Amaurobius andhracus Patel & Reddy, 1990: 41, f. 1a–h (♂♀).

This species was described on the basis of both sexes from Andhra Pradesh (Fig. 17), but the description and figures are of poor quality. Judging from the figures of the male palp this species belongs in Titanoecidae. Judging from the colour, shape of the epigyne and its distribution, the species belongs to Pandava, a titanoecid genus restricted to India, Sri Lanka, southern China, Myanmar and Thailand. The type species of the genus has a broader distribution. Judging from the shape of the epigyne, this species may be a junior synonym of Pandava laminata (Thorell, 1878), the type species of the genus, known from East Africa to the Philippines and Marquesas Islands.

Pandava nathabhaii (Patel & Patel, 1975), comb. n.


Amaurobius nathabhaii Patel & Patel, 1975: 801, f. 1a–c (♀).

This species was described on the basis of the female sex from Gujarat (Fig. 17), but the description and figures are of very poor quality. This species is placed in Titanoecidae because the other Indian species placed in Amaurobius belong to Titanoecidae. It is transferred to Pandava because of its southern distribution.

Titanoeca sharmai (Bastawade, 2008) comb.n.


Amaurobius sharmai Bastawade, 2008: 40, f. 1-12 (♂♀).

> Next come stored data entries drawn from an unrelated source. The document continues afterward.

/-- Member `i` of a span set is declared failed for a cause (R310, R311, R327): its transport stops after the position in progress, or, at a
ninth retirement, behind the region in progress and its flush region (R219). -/
def Dev.memberFail (d : Dev) (slot i cause : Nat) : Dev :=
  match d.spanAt slot with
  | none => d
  | some s =>
    if s.failed.getLsbD i then d
    else
      let tp := d.memberTp s s.openRow i
      let d := d.modSpan slot fun s => { s with
        failed := mset s.failed i
        rows := s.rows.map fun r => if (r.2.st = .gathering ∨ r.2.st = .writing) ∧ ! r.2.verified.getLsbD i then (r.1, { r.2 with missing := mset r.2.missing i }) else r }
      let d := match tp with
        | some t => d.withdraw t slot (decide (cause = 3)) (decide (cause = 3))
        | none => d
      let d := d.postBoth 0x60 blkSpn 0 [item s.desc.id, item i, item cause, item s.c]
      let d := d.shapeCancel slot
      let now := (d.spanAt slot).getD s
      if (now.descOf now.openRow).p < mcount now.failed then d.spanExhausted slot
      else
        let rows := (now.rows.filter fun r => r.2.st = .writing).map (·.1)
        (rows.foldl (fun d n => d.checkRow slot n) d).journal slot 2 false

/-! ### Parity and regeneration (R298, R299) -/

/-- P over the data members' bytes (R298). -/
def parityP (ds : List (List Byte)) : List Byte :=
  match ds with
  | [] => []
  | x :: xs => xs.foldl xorBytes x

/-- Q over the data members' bytes (R298). -/
def parityQ (ds : List (List Byte)) : List Byte := parityP (ds.zipIdx.map fun (x, i) => x.map (gmul (alpha i)))

/-- Data members regenerated from what is available (R299): `ds` holds the data members, none where unavailable. -/
def regenerate (ds : List (Option (List Byte))) (p q : Option (List Byte)) : Option (List (List Byte)) :=
  let have_ := ds.zipIdx.filterMap fun (x, i) => x.map fun b => (b, i)
  let gone := (ds.zipIdx.filter fun (x, _) => x.isNone).map (·.2)
  let sumP (base : List Byte) : List Byte := have_.foldl (fun a (b, _) => xorBytes a b) base
  let sumQ (base : List Byte) : List Byte := have_.foldl (fun a (b, i) => xorBytes a (b.map (gmul (alpha i)))) base
  let put (f : Nat → List Byte) : List (List Byte) := ds.zipIdx.map fun (x, i) => x.getD (f i)
  match gone with
  | [] => some (put fun _ => [])
  | [x] =>
    match p, q with
    | some pb, _ => some (put fun _ => sumP pb)
    | none, some qb => some (put fun _ => (sumQ qb).map (gmul (ginv (alpha x))))
    | none, none => none
  | [x, y] =>
    match p, q with
    | some pb, some qb =>
      let p' := sumP pb
      let q' := sumQ qb
      let dx := (xorBytes (p'.map (gmul (alpha y))) q').map fun b => gdiv b (alpha x ^^^ alpha y)
      some (put fun i => if i = x then dx else xorBytes p' dx)
    | _, _ => none
  | _ => none

/-! ### Write epochs (R119) -/

/-- The members whose cartridges carry the write epoch, as a bit map: those that are not missing and stand on the device's own
transports, whose cartridge memory it relays to (R119, R188); the manual gives no message for a cartridge on a peer
(notes/assumptions/174.md). -/
def Dev.localMap (d : Dev) (s : Span) : BitVec 32 :=
  (List.range (s.descOf s.openRow).width).foldl (fun m i => if ! s.failed.getLsbD i && (d.memberTp s s.openRow i).isSome then mset m i else m) 0

/-- Every member's cartridge holds a value above the reserve epoch (R119). -/
def Dev.reserveHeld (d : Dev) (s : Span) : Bool := s.epoch.have_ &&& d.localMap s == d.localMap s

/-- The span set moves to its reserve epoch (R119): count 0, and the ports write the next value to every member. A
switch that falls due before the reserve has been written holds its chunks at the cipher unit, with EPOCH_WAIT. -/
def Dev.epochSwitch (d : Dev) (slot : Nat) : Dev :=
  match d.spanAt slot with
  | none => d
  | some s =>
    let held := d.reserveHeld s
    let lacks := d.localMap s &&& ~~~ s.epoch.have_
    let tps := (List.range (s.descOf s.openRow).width).filterMap fun i => d.memberTp s s.openRow i
    let d := if held then d else
      d.cellar blkCip 0 0xC9 (itemsPayload [item s.desc.id, item s.epoch.cur, item s.epoch.reserve, BitVec.setWidth 64 lacks])
    let d := d.modSpan slot fun s => { s with epoch := { s.epoch with
      cur := s.epoch.reserve, count := 0, reserve := s.epoch.reserve + 1, have_ := 0, waiting := s.epoch.waiting || ! held } }
    tps.foldl (fun d t => d.modTp t fun p => { p with upd := p.upd ++ [{ epoch := some (s.epoch.reserve + 2) }] }) d

/-- The CHUNK_SEQ of the next chunk of a span set that opens (R98, R119). -/
def Dev.takeSeq (d : Dev) (slot : Nat) : Dev × BitVec 64 :=
  match d.spanAt slot with
  | none => (d, 0)
  | some s =>
    let seq := BitVec.ofNat 64 (s.epoch.cur * 2 ^ 40 + s.epoch.count)
    let d := d.modSpan slot fun s => { s with epoch := { s.epoch with count := s.epoch.count + 1 } }
    (if s.epoch.count + 1 < 2 ^ 40 - 1 then d else d.epochSwitch slot, seq)

/-! ### Placement (R135 to R137) -/

/-- The extent of a chunk in bytes (R135): header and stored bytes, rounded up to 16. -/
def Chunk.extent (c : Chunk) : Nat := 16 * ceilDiv (32 + c.storedLen) 16

/-- Sum of the extents placed in a data set. -/
def Dev.extents (d : Dev) (cs : List Nat) : Nat := ((cs.filterMap fun c => tget d.ses.chunks c).map Chunk.extent).foldl (· + ·) 0

/-- A chunk fits the open data set of a data member (R136). -/
def Dev.fits (d : Dev) (cs : List Nat) (c : Chunk) : Bool :=
  decide (cs.length + 1 ≤ 8192) && decide (512 + 16 * (cs.length + 1) + d.extents cs + c.extent ≤ payloadLen)

/-- The member that takes a session's chunk in a row (R137): the current member, or the first following that it fits. -/
def Dev.memberFor (d : Dev) (s : Span) (r : Row) (c : Chunk) : Option Nat :=
  let k := (s.descOf s.openRow).k
  let cur := ((tget d.ses.sessions c.session).bind (·.member)).getD ((s.lastMember.getD (k - 1) + 1) % k)
  ((List.range k).map fun i => (cur + i) % k).find? fun m => d.fits (r.chunks.getD m []) c

/-- A session's earlier chunks have been placed or dropped (R115). -/
def Dev.inSequence (d : Dev) (id : Nat) (c : Chunk) : Bool :=
  d.ses.chunks.all fun o => ! (o.2.session == c.session && decide (o.1 < id)) || o.2.st.final || o.2.st == .placed

end Sys2Proof.Machine
end

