/-- A SYNC wants the open row closed (R138): all that it covers has been placed, and some of it lies in the open row. -/
def Dev.rowForSync (d : Dev) (slot : Nat) (s : Span) : Bool :=
  d.rte.cmds.any fun k => k.2.op == opSync && k.2.adm.isSome && ! k.2.answered &&
    (let cs := (d.sesChunks k.2.session).filter fun c => c.2.pieces.any fun p => decide (p.ord < k.2.bound)
     decide (k.2.bound ≤ d.takenBelow k.2.session) && cs.all (fun c => c.2.st.final || c.2.st == .placed)
       && cs.any fun c => c.2.st == .placed && c.2.span == slot && c.2.row == s.openRow)

/-- ROW_CLOSE (R138, R302): the open data sets close together, unless the skew limit holds them. -/
def execRowClose (slot : Nat) (s : State) : Host.Outcome State Fault Refusal :=
  nextDev s fun d =>
    match d.spanAt slot with
    | none => d
    | some sp =>
      match tget sp.rows sp.openRow with
      | none => d
      | some r =>
        if r.st = .gathering ∧ sp.mayClose then
          if d.rowFull slot sp r then d.closeRow slot false false
          else if d.rowForSync slot sp then d.closeRow slot true true
          else if sp.closeReq then d.closeRow slot true false
          else d
        else d

/-- AGE of an open row (R140). -/
def Dev.rowAge (d : Dev) : Nat := d.fldZ Fld.pkrDsCfgAge 0 1048575

/-- ROW_AGE_EXPIRY (R138): AGE ticks have passed since the row's first placement. -/
def execRowAgeExpiry (slot : Nat) (s : State) : Host.Outcome State Fault Refusal :=
  nextDev s fun d =>
    match d.spanAt slot with
    | none => d
    | some sp =>
      match (tget sp.rows sp.openRow).bind (·.firstAt) with
      | some t => if t + d.rowAge ≤ d.clk ∧ sp.mayClose then d.closeRow slot true false else d
      | none => d

/-! ### Payloads (R130, R133, R135, R139) -/

/-- The content part (R133), bytes 256 to 511. -/
def contentPart (chunks used : Nat) (dir : List Byte) : List Byte :=
  withCrc32c (leBytes 4 (16 * chunks) ++ leBytes 2 chunks ++ zeros 2 ++ leBytes 4 used ++ leBytes 4 (crc32c dir).toNat ++ zeros 236)

/-- A directory entry (R135); `off` is the payload offset of the chunk. -/
def dirEntry (c : Chunk) (off : Nat) : List Byte :=
  let fl := b2n ((c.pieces.head?.map (·.first)).getD false) + 2 * b2n ((c.pieces.getLast?.map (·.last)).getD false) + 4 * b2n c.torn
    + 8 * b2n (c.pieces.any (·.mark))
  leBytes 3 c.session ++ leBytes 1 fl ++ leBytes 2 c.tenant ++ leBytes 5 ((c.pieces.head?.map (·.ord)).getD 0) ++ leBytes 3 (off / 16)
    ++ leBytes 2 (c.extent / 16)

/-- The payload offset of each chunk of a data set, in placement order. -/
def Dev.chunkOffs (d : Dev) (ids : List Nat) : List (Nat × Chunk × Nat) :=
  let cs := ids.filterMap fun i => (tget d.ses.chunks i).map fun c => (i, c)
  (cs.foldl (fun (acc : Nat × List (Nat × Chunk × Nat)) x => (acc.1 + x.2.extent, acc.2 ++ [(x.1, x.2, acc.1)])) (512 + 16 * cs.length, [])).2

/-- The bytes of a chunk's extent (R127, R139): its header and stored bytes, or zeros where it was lost to poison. -/
def Dev.extentBytes (d : Dev) (h : Hbm) (c : Chunk) : List Byte :=
  if c.st = .lost ∨ c.st = .dropped then zeros c.extent
  else
    match c.stored with
    | some b => padTo c.extent ((d.bufBytes h b 0 32 blkPkr).2.1 ++ (d.readStored h c c.storedLen blkPkr).2.1)
    | none => zeros c.extent

/-- The payload of a data member's data set (R130, R139). -/
def Dev.payload (d : Dev) (h : Hbm) (ident : List Byte) (ids : List Nat) : List Byte :=
  let cs := d.chunkOffs ids
  let dir := cs.flatMap fun (_, c, off) => dirEntry c off
  let used := 512 + dir.length + (cs.map fun x => x.2.1.extent).foldl (· + ·) 0
  padTo payloadLen (padTo 256 ident ++ contentPart cs.length used dir ++ dir ++ cs.flatMap fun x => d.extentBytes h x.2.1)

/-- A chunk of the data set that the packer finds poisoned as it assembles (R127): in a pair it waits for the partner's
copy, otherwise its extent is zeros and it is lost. True when assembly may go on. -/
def Dev.assemblyPoison (d : Dev) (h : Hbm) (ids : List Nat) : Dev × Bool :=
  ids.foldl (fun (acc : Dev × Bool) id =>
    let (d, ok) := acc
    match tget d.ses.chunks id with
    | none => acc
    | some c =>
      if c.st ≠ .placed then acc
      else if c.poisoned then (d, false)
      else
        let (_, _, p) := d.readStored h c c.storedLen blkPkr
        let p0 := match c.stored with
          | some b => (d.bufBytes h b 0 32 blkPkr).2.2
          | none => false
        if p || p0 then
          if d.paired ∧ d.fld Fld.fabPairStatState = 2 then (d.modChunk id fun c => { c with poisoned := true }, false)
          else (d.modChunk id fun c => { c with st := .lost, why := stBufferPoison }, ok)
        else acc) (d, true)

/-- Assembly of one tick (R139). -/
def assemblyMax : Nat := 1048576

/-- Rows whose data members' payloads are being assembled, oldest first: slot and row number. -/
def Dev.assembling (d : Dev) : List (Nat × Nat) :=
  d.spn.slots.flatMap fun s => (s.2.rows.filter fun r => r.2.st == .writing && decide (r.2.assembled < (s.2.descOf r.1).k * payloadLen)).map fun r => (s.1, r.1)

This species was described from the northeastern region of Himachal Pradesh, India (Fig. 17) on the basis of both sexes, but the figures and description are of rather poorly quality. The figures provided by the author, namely the tibial and metatarsal spines on the legs in males and the structure of the palp, leaves no doubt that the species belongs in Titanoecidae. Although there are three titanoecid genera in India, judging from the locality, high elevation, and the unmodified male palpal patella, Amaurobius sharmai must be placed in Titanoeca. It is worth mentioning that this species may be a junior synonym of Titanoeca intermedia Caporiacco, 1934 (species incorrectly synonymized with Titanoeca flavicoma L. Koch, 1872), which was described from territories now belonging to northeastern Pakistan and from northern India (Jammu & Kashmir).


We thank Seppo Koponen who gave us the opportunity to use the equipment available in the Zoology Museum, University of Turku and Leonardo Latella who allowed us to study the new Amaurobius species belonging to the collection of the Museo Civico di Storia Naturale di Verona, Italy. The English of an early draft was kindly checked by David Penney (Manchester). This work was supported in part by the Russian Foundation for Basic Research (grant № 11–0401716) and by the Finnish CIMO fellowship.